ABOUT THIS EXERCISE
Go through the data below line by line. Give only the number of lines that contain "fwCtl".

Stored items
###

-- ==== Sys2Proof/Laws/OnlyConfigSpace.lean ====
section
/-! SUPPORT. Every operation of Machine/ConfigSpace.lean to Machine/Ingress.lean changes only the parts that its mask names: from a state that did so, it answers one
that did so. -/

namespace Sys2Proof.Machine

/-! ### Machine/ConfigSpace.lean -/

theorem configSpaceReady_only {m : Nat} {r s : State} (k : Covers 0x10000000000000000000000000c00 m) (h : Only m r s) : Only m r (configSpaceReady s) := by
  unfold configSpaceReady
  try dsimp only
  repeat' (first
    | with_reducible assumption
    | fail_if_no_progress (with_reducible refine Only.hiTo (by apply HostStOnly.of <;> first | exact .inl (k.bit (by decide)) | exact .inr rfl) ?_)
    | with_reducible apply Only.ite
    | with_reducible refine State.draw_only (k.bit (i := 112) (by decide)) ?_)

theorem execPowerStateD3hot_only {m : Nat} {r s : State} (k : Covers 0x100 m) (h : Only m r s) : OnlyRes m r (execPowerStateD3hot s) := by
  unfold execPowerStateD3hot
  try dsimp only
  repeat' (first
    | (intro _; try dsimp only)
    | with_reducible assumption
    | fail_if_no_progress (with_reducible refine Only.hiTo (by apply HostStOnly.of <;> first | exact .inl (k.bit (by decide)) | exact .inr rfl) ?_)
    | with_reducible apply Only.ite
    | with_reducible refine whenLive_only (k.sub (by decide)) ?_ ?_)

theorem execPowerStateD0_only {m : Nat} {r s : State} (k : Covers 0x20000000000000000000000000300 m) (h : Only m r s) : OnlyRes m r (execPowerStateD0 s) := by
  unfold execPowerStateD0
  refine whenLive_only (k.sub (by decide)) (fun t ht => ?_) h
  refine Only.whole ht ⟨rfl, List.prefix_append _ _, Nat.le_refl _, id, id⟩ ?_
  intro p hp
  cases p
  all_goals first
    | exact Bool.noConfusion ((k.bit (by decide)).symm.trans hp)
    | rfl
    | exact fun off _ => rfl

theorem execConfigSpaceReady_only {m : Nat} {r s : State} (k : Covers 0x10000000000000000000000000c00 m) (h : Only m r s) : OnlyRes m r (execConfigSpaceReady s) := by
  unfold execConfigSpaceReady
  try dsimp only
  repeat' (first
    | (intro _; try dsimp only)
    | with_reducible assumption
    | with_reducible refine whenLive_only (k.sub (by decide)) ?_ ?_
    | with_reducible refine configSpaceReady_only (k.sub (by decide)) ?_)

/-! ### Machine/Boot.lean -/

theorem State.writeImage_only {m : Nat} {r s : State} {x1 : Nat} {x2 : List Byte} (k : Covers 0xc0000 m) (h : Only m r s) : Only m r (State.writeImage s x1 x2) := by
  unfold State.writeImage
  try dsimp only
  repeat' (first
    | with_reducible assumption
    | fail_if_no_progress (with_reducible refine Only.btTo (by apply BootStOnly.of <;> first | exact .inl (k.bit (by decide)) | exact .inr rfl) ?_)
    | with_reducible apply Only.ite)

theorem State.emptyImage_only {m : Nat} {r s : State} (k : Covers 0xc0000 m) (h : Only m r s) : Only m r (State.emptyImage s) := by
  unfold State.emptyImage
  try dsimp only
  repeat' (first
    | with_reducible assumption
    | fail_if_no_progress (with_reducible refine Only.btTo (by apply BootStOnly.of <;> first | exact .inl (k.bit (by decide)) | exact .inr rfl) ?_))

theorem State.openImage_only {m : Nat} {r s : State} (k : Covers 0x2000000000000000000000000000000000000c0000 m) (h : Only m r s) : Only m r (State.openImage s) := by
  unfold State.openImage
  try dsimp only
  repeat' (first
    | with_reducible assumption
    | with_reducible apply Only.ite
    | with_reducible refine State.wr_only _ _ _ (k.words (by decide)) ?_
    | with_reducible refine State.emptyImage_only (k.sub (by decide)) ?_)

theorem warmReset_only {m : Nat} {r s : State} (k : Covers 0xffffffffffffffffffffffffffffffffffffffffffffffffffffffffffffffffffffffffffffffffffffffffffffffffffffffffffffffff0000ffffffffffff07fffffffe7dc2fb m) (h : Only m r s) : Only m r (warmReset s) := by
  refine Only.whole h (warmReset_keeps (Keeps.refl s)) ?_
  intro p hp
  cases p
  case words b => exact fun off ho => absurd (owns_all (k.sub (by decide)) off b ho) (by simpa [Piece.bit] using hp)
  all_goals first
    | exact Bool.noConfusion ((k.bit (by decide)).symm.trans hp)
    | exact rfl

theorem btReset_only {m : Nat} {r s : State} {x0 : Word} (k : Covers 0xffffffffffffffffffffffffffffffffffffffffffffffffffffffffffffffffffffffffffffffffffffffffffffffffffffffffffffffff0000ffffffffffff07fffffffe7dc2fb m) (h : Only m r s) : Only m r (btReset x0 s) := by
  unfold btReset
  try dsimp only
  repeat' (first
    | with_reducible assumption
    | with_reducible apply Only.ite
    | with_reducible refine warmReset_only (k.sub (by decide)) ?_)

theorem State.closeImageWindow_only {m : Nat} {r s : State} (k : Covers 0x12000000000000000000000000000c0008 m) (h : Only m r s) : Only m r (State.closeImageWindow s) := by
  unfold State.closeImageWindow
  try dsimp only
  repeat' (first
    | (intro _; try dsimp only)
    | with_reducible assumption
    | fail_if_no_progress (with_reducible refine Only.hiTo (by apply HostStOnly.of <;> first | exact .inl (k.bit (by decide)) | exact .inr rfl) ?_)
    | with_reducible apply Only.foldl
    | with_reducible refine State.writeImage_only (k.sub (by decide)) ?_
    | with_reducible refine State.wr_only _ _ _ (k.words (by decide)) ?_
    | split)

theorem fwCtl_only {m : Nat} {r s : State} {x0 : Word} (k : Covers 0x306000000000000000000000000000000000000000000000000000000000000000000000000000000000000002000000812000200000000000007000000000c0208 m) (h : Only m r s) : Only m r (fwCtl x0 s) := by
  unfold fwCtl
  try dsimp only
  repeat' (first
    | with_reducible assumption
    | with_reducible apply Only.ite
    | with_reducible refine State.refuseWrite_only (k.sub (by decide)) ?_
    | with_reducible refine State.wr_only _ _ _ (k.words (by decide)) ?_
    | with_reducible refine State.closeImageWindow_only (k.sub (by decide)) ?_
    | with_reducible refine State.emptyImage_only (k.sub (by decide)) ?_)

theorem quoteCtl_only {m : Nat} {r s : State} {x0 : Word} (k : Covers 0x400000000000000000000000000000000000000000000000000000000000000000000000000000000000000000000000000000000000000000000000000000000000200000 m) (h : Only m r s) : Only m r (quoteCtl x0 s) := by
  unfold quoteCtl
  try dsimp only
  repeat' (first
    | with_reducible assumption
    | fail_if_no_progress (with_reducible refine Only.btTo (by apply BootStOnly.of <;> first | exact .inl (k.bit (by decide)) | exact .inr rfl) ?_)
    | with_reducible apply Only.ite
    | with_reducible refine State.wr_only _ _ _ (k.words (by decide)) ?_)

###

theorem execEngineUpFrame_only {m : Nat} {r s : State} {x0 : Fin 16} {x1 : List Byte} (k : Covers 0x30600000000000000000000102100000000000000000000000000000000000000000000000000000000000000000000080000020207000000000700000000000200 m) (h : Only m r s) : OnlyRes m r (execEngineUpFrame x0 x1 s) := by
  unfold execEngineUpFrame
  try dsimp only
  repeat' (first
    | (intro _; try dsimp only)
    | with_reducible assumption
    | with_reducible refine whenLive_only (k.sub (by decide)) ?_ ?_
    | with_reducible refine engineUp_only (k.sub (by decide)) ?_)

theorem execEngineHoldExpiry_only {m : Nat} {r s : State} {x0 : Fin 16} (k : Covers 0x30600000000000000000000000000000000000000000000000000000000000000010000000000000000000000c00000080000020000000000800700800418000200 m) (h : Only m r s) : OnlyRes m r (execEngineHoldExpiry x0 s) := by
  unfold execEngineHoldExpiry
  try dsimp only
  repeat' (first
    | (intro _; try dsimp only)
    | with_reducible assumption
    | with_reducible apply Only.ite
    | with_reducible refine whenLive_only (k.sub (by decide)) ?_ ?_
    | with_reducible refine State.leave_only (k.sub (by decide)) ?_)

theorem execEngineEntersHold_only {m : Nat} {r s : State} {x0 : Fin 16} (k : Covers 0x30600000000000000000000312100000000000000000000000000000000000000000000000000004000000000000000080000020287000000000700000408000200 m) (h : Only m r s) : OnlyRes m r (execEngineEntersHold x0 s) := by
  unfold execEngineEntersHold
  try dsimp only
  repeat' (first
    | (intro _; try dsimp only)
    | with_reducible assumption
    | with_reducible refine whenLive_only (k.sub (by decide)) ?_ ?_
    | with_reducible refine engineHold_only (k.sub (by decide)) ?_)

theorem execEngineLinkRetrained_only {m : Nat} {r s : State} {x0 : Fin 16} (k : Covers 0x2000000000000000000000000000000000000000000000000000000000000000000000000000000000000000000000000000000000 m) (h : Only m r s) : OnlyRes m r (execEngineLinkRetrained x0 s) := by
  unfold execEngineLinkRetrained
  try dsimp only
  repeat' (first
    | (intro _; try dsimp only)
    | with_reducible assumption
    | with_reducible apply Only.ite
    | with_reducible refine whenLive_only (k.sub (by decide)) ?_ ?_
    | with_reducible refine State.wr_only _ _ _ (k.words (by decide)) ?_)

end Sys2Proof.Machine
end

###

ANSWER SECTION
2